As though he stood outside of time with the children on the bakery roof and saw, all at once, the past (at Twenty-second Street, where the Negroes were dancing); the present (right beneath him at Twenty-sixth, where the men in the band were telling one another what they had seen); and the distant future (farther up the avenue, where no one could be trusted and the original moment was lost).
He saw it progress to the Virgin, and he saw the Virgin stop and the rest of the procession stop. And the clergy conferring in the distance. And the altar boys milling, confused.

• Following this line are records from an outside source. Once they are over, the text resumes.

/-- The peak of FAB_TAGUSE, with `n` tags held beside those the state shows. -/
def tagPeak (s : State) (m : Master) (n : Nat) : State :=
  { s with fab := { s.fab with peak := updV s.fab.peak m fun p => max p (tagsHeld s m + n) } }

/-- Masters in round-robin order after the last one served. -/
def rrOrder (last : Nat) : List Master := (List.range 15).map fun i => Fin.ofNat 15 (last + 1 + i)

/-- The sum of the unused minimums (R154). -/
def unusedMin (s : State) : Nat := (s.bwr.m.toList.map fun b => b.cfg.min - b.charged).sum

/-- The master admitted next, with the step of R154 that admits it; none when every request waits. -/
def bwrNext (s : State) : Option (Master × Nat) :=
  let ready (m : Master) : Bool := bwrWaits s m && decide (tagsHeld s m < s.fab.alloc[m])
  let pick (k : Fin 4) (f : Master → Bool) : Option (Master × Nat) :=
    ((rrOrder s.bwr.rr[k]).find? fun m => ready m && f m).map fun m => (m, k.val)
  if !s.bwr.en then pick 0 fun _ => true
  else
    match pick 0 fun m => bwrStep s m = 0 with
    | some r => some r
    | none =>
      match pick 1 fun m => bwrStep s m = 1 with
      | some r => some r
      | none =>
        match pick 2 fun m => bwrStep s m = 2 with
        | some r => some r
        | none =>
          if s.bwr.total + unusedMin s < s.bwr.cap then
            -- weighted round-robin: the master served last goes on while its round has grants left
            let cur : Master := Fin.ofNat 15 s.bwr.rr[3]
            if ready cur && bwrStep s cur = 3 && decide (0 < s.bwr.m[cur].round) &&
                decide (s.bwr.m[cur].round < s.bwr.m[cur].cfg.weight) then some (cur, 3)
            else pick 3 fun m => bwrStep s m = 3
          else none

/-- The first request of a master leaves the waiting list. -/
def takeTxn (m : Master) : List Issued → Option (Issued × List Issued)
  | [] => none
  | q :: r => if q.t.m = m then some (q, r) else (takeTxn m r).map fun p => (p.1, q :: p.2)

/-- A master is served at a step of R154: the grant is charged, and the round-robin places move on. -/
def bwrServe (s : State) (m : Master) (k bytes : Nat) : State :=
  let s := bwrCharge s m bytes
  let round := if s.bwr.rr[3] = m.val ∧ 0 < s.bwr.m[m].round ∧ s.bwr.m[m].round < s.bwr.m[m].cfg.weight
    then s.bwr.m[m].round + 1 else 1
  let s := if k = 3 then updBwr s m fun b => { b with round := round } else s
  { s with bwr := { s.bwr with rr := if h : k < 4 then putV s.bwr.rr ⟨k, h⟩ m.val else s.bwr.rr } }

/-- One admission (R152-R155): the grant is charged and the transaction is accepted at its target. The requests of one master are
admitted in their order (08_fabric_bandwidth.md, "The bandwidth regulator"). -/
def bwrAdmit (s : State) : State :=
  match bwrNext s with
  | none => s
  | some (m, k) =>
    match takeTxn m s.fab.waiting with
    | none => s
    | some (q, rest) =>
      let q := if m.val = 13 then { q with t := { q.t with bytes := trcLineBytes s.trc } } else q
      tagPeak (bwrServe { s with fab := { s.fab with waiting := rest, accepted := s.fab.accepted ++ [(q, s.now)] } } m k (txnCharge s q.t)) m 0

/-- A window ends and the next begins at tick `start` with number `num` (R150, R157, R161): statistics latch, a scheduled
clear and the held configuration take effect. -/
def bwrEdge (s : State) (start num : Nat) : State :=
  let b := s.bwr
  let ms := b.m.map fun x => { x with last := natW x.charged, lastP2 := natW x.p2, charged := 0, p2 := 0, urgBytes := 0 }
  let ms := if b.clr then ms.map fun x => { x with bytes := 0, statP2 := 0, stall := 0, urg := 0 } else ms
  let ms := if b.dirty then ms.map fun x => { x with cfg := x.want } else ms
  let cap := if b.dirty then b.wantCap else b.cap
  let ovr : Bool := decide (cap < (ms.toList.map fun x => x.cfg.min).sum)
  { s with
    bwr := { b with m := ms, cap := cap, window := b.wantWin, start := start, num := num, total := 0, clr := false, dirty := false
                    cfgWin := if b.dirty then natW num else b.cfgWin
                    status := if ovr then b.status.raise 0 else b.status }
    fab := if b.clr then { s.fab with wait := Vector.replicate 15 0, peak := Vector.replicate 15 0 } else s.fab }

/-- The end of the running window, when TB has reached it. -/
def bwrWindowEnd (s : State) : State :=
  if s.bwr.start + s.bwr.window ≤ s.now then bwrEdge s (s.bwr.start + s.bwr.window) (s.bwr.num + 1) else s

/-- Windows that TB has gone past are over (R36, R150): a grant is charged to the running window of its tick. At the very tick of an
edge the arbiter decides, by BWR_WINDOW_EDGE or by a grant before it (R153). -/
def bwrNow (s : State) : State :=
  if s.now ≤ s.bwr.start + s.bwr.window then s
  else
    let s := bwrEdge s (s.bwr.start + s.bwr.window) (s.bwr.num + 1)
    let n := (s.now - 1 - s.bwr.start) / s.bwr.window
    if n = 0 then s else bwrEdge s (s.bwr.start + n * s.bwr.window) (s.bwr.num + n)

/-- The state in which master m asks for admission, behind the requests that wait. -/
def bwrAsk (s : State) (m : Master) : State :=
  { s with fab := { s.fab with waiting := s.fab.waiting ++ [⟨{ m := m, ch := 0, kind := 0, addr := 0, data := 0, bytes := 4 }, true, true⟩] } }

/-- The step at which an access of master m is admitted now, none while it must wait for a tag, for the regulator, or for an earlier
request (R147, R151, R154, R157). -/
def bwrMay (s : State) (m : Master) : Option Nat :=
  if bwrWaits s m then none
  else match bwrNext (bwrAsk s m) with
    | some (n, k) => if n = m then some k else none
    | none => none

/-- A transaction of master m of `bytes` bytes is admitted and charged, if it can be now (R152-R155); it holds a tag while it lasts
(R146). -/
def bwrTry (s : State) (m : Master) (bytes : Nat) : State × Bool :=
  let s := bwrNow s
  match bwrMay s m with
  | some k => (tagPeak (bwrServe s m k bytes) m 1, true)
  | none => (s, false)

/-- As bwrTry, for an access whose master waits until it is admitted (R160). -/
def bwrTake (s : State) (m : Master) (bytes : Nat) : State × Bool :=
  let r := bwrTry s m bytes
  ({ r.1 with fab := { r.1.fab with asking := putV r.1.fab.asking m !r.2 } }, r.2)

/-- The regulator's counters over one tick (R160): waiting for admission, waiting for a tag, urgent. -/
def bwrTick (s : State) : State :=
  (List.finRange 15).foldl (fun s m =>
    let waits := bwrWaits s m || s.fab.asking[m] || (if h : m.val < 8 then s.cores[(⟨m.val, h⟩ : Core)].sb.any (!·.out) else false)
    let noTag := waits && decide (s.fab.alloc[m] ≤ tagsHeld s m)
    let s := if isUrgent s m then updBwr s m fun b => { b with urg := b.urg + 1 } else s
    if noTag then { s with fab := { s.fab with wait := updV s.fab.wait m (· + 1) } }
    else if waits then updBwr s m fun b => { b with stall := b.stall + 1 } else s) (urgWires (bwrNow s))

/-! ### Registers -/

/-- A write of BWR_CTRL (R150). -/
def bwrCtrlWrite (s : State) (w : Who) (v : Word) : State :=
  let win := bitsOf v 0 11
  let bad : Bool := win < 12 || 1536 < win
  let s := if bad then rsvdEnc s w.p.m 0x40051000 else { s with bwr := { s.bwr with wantWin := win } }
  let s := if v.getLsbD 30 then { s with bwr := { s.bwr with clr := true } } else s
  if v.getLsbD 31 && !s.bwr.en then
    let s := bwrEdge (bwrNow s) s.now 0
    { s with bwr := { s.bwr with en := true } }
  else { s with bwr := { s.bwr with en := v.getLsbD 31 } }

/-- A write of FAB_TAGALLOC(m) (R147). -/
def tagAllocWrite (s : State) (w : Who) (m : Master) (v : Word) : State :=
  let n := bitsOf v 0 12
  let addr := 0x40050100 + natW (4 * m.val)
  if n = 0 then rsvdEnc s w.p.m addr
  else
    let sum := (putV s.fab.alloc m n).toList.sum
    if sum > tagCount s.variant then { s with fab := { s.fab with status := s.fab.status.raise 0 } }
    else { s with fab := { s.fab with alloc := putV s.fab.alloc m n } }

def urgWord (c : BwrCfg) : Word :=
  natW (boolN c.urgEn 31 + boolN c.force 30 + boolN c.met 29 + c.off * 65536 + c.on)

def updWant (s : State) (m : Master) (f : BwrCfg → BwrCfg) : State :=
  let s := updBwr s m fun b => { b with want := f b.want }
  { s with bwr := { s.bwr with dirty := true } }

/-- The size of the buffer behind an urgency wire (R158). -/
def urgSize (m : Master) : Nat := if m.val = 13 then 128 else 32

/-- The registers of the FAB and BWR block. An instance of an absent master answers ABSENT, its FAB_TAGALLOC with the others: the block's
text says so of every instance, and R147's "reads 0 and cannot be changed" then shows nowhere (log entry 53). -/
def fabRead (s : State) (w : Who) (off : Nat) : RegRead :=
  let m := w.p.m
  let cfg (v : Nat) : RegRead := if w.secure then .ok s (natW v) else .bad 3
  let per (r : Option (Fin 16)) (f : Master → RegRead) : RegRead :=
    match r with
    | some i => if h : i.val < 15 then
        (if masterPresent s.variant ⟨i.val, h⟩ then f ⟨i.val, h⟩ else .bad 2) else .bad 1
    | none => .bad 1
  if off = 0x000 then cfg s.fab.limit
  else if off = 0x004 then .ok { s with fab := { s.fab with status := s.fab.status.read m } } s.fab.status.val
  else if off = 0x008 then .ok s (natW (tagCount s.variant - s.fab.alloc.toList.sum))
  else if off = 0x1000 then cfg (boolN s.bwr.en 31 + s.bwr.wantWin)
  else if off = 0x1004 then cfg s.bwr.wantCap
  else if off = 0x1008 then .ok s (natW s.bwr.num)
  else if off = 0x100C then .ok { s with bwr := { s.bwr with status := s.bwr.status.read m } } s.bwr.status.val
  else if off = 0x1010 then .ok s s.bwr.cfgWin
  else if 0x1100 ≤ off ∧ off < 0x1500 then
    per (inst (off - off % 0x40) 0x1100 0x40 16) fun i =>
      let b := s.bwr.m[i]
      match (off % 0x40) with
      | 0x00 => cfg b.want.min
      | 0x04 => cfg b.want.max
      | 0x08 => cfg b.want.weight
      | 0x0C => cfg (urgWord b.want).toNat
      | 0x10 => cfg b.want.urgLim
      | 0x14 => .ok s b.bytes
      | 0x18 => .ok s b.statP2
      | 0x1C => .ok s b.stall
      | 0x20 => .ok s b.urg
      | 0x24 => .ok s b.last
      | 0x28 => .ok s b.lastP2
      | 0x2C => .ok s b.lastWin
      | _ => .bad 1
  else if 0x100 ≤ off ∧ off < 0x140 then per (inst off 0x100 4 16) fun i => cfg s.fab.alloc[i]
  else if 0x140 ≤ off ∧ off < 0x180 then
    -- the read itself holds a tag of its master
    per (inst off 0x140 4 16) fun i => .ok s (natW (s.fab.peak[i] * 65536 + tagsHeld s i + (if i = m then 1 else 0)))
  else if 0x180 ≤ off ∧ off < 0x1C0 then per (inst off 0x180 4 16) fun i => .ok s s.fab.wait[i]
  else .bad 1

def fabWrite (s : State) (w : Who) (off : Nat) (v : Word) : RegWrite :=
  let m := w.p.m
  let addr : Word := 0x40050000 + natW off
  let cfg (t : State) : RegWrite := if w.secure then .ok t else .bad 3
  let per (r : Option (Fin 16)) (f : Master → RegWrite) : RegWrite :=
    match r with
    | some i => if h : i.val < 15 then
        (if masterPresent s.variant ⟨i.val, h⟩ then f ⟨i.val, h⟩ else .bad 2) else .bad 1
    | none => .bad 1
  let bytes := bitsOf v 2 18 * 4
  if off = 0x000 then
    let n := bitsOf v 0 16
    cfg (if n < 24 then rsvdEnc s m addr else { s with fab := { s.fab with limit := n } })
  else if off = 0x004 then .ok { s with fab := { s.fab with status := s.fab.status.clear m v } }
  else if off = 0x1000 then cfg (bwrCtrlWrite s w v)
  else if off = 0x1004 then cfg { s with bwr := { s.bwr with wantCap := bytes, dirty := true } }
  else if off = 0x100C then .ok { s with bwr := { s.bwr with status := s.bwr.status.clear m v } }
  else if off = 0x008 ∨ off = 0x1008 ∨ off = 0x1010 then .ok s
  else if 0x1100 ≤ off ∧ off < 0x1500 then
    per (inst (off - off % 0x40) 0x1100 0x40 16) fun i =>
      match (off % 0x40) with
      | 0x00 => cfg (updWant s i fun c => { c with min := bytes })
      | 0x04 => cfg (updWant s i fun c => { c with max := bytes })
      | 0x08 => let n := bitsOf v 0 4
                cfg (if n = 0 then rsvdEnc s m addr else updWant s i fun c => { c with weight := n })
      | 0x0C =>
        if i.val < 8 then
          cfg (updWant s i fun c => { c with urgEn := v.getLsbD 31, force := v.getLsbD 30, met := v.getLsbD 29 })
        else if 11 ≤ i.val ∧ i.val ≤ 13 then
          let lo := bitsOf v 16 8
          let hi := bitsOf v 0 8
          let t := updWant s i fun c => { c with urgEn := v.getLsbD 31 }
          cfg (if hi ≤ lo ∨ urgSize i < hi then rsvdEnc t m addr else updWant t i fun c => { c with off := lo, on := hi })
        else cfg s
      | 0x10 => if i.val < 8 ∨ (11 ≤ i.val ∧ i.val ≤ 13) then cfg (updWant s i fun c => { c with urgLim := bytes }) else cfg s
      | x => if 0x14 ≤ x ∧ x ≤ 0x2C ∧ x % 4 = 0 then .ok s else .bad 1
  else if 0x100 ≤ off ∧ off < 0x140 then per (inst off 0x100 4 16) fun i => cfg (tagAllocWrite s w i v)
  else if 0x140 ≤ off ∧ off < 0x180 then per (inst off 0x140 4 16) fun _ => .ok s
  else if 0x180 ≤ off ∧ off < 0x1C0 then per (inst off 0x180 4 16) fun _ => .ok s
  else .bad 1

end Sys2Proof.Machine
end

Then another message appeared to pass back down the hill, this time by means of yelling with the hands cupping the mouth. Everybody having stopped. And finally the music stopped. Only by now there was no dancing, either. The Negroes had vanished.
And the violinists tucking their bows under their arms, wiping their foreheads with their neck towels.
The parade then did an unprecedented thing. It lurched backward down the hill. The old ladies sat on the curb and reshod themselves and got up and followed the musicians back into the church. And the Virgin was carried into the church as well, none too slowly. And the men on the roof of the movie theater were packing the fireworks, unexploded, back into the crates and handing the crates down a ladder and into a truck in the alley.
Wait, wait. The feast was over. Something had happened and the feast was called off. How did they all know it was called off? What had happened? Had everybody seen it but him?
The kids on Rocco’s roof were crying because, he supposed, no fireworks. The generators in the ball field coughed and fell silent. The lights on the carnival rides disappeared. There was a frenzied commotion at the streetcar stop way down on Sixteenth Street. To his right, on Twenty-sixth, he saw that woman Testaquadra drag two children by their hair into a house and throw the door shut behind her.
As though time were moving in reverse. The procession was supposed to go to the top of the hill, veer toward the cemetery, circle back all the way down the hill by way of Chagrin to Eighteenth Street, and return uphill toward the church. Instead, it moved from one moment (Thirtieth Street) backward in time down the hill on Eleventh, backward to the church again, hurriedly, in disarray.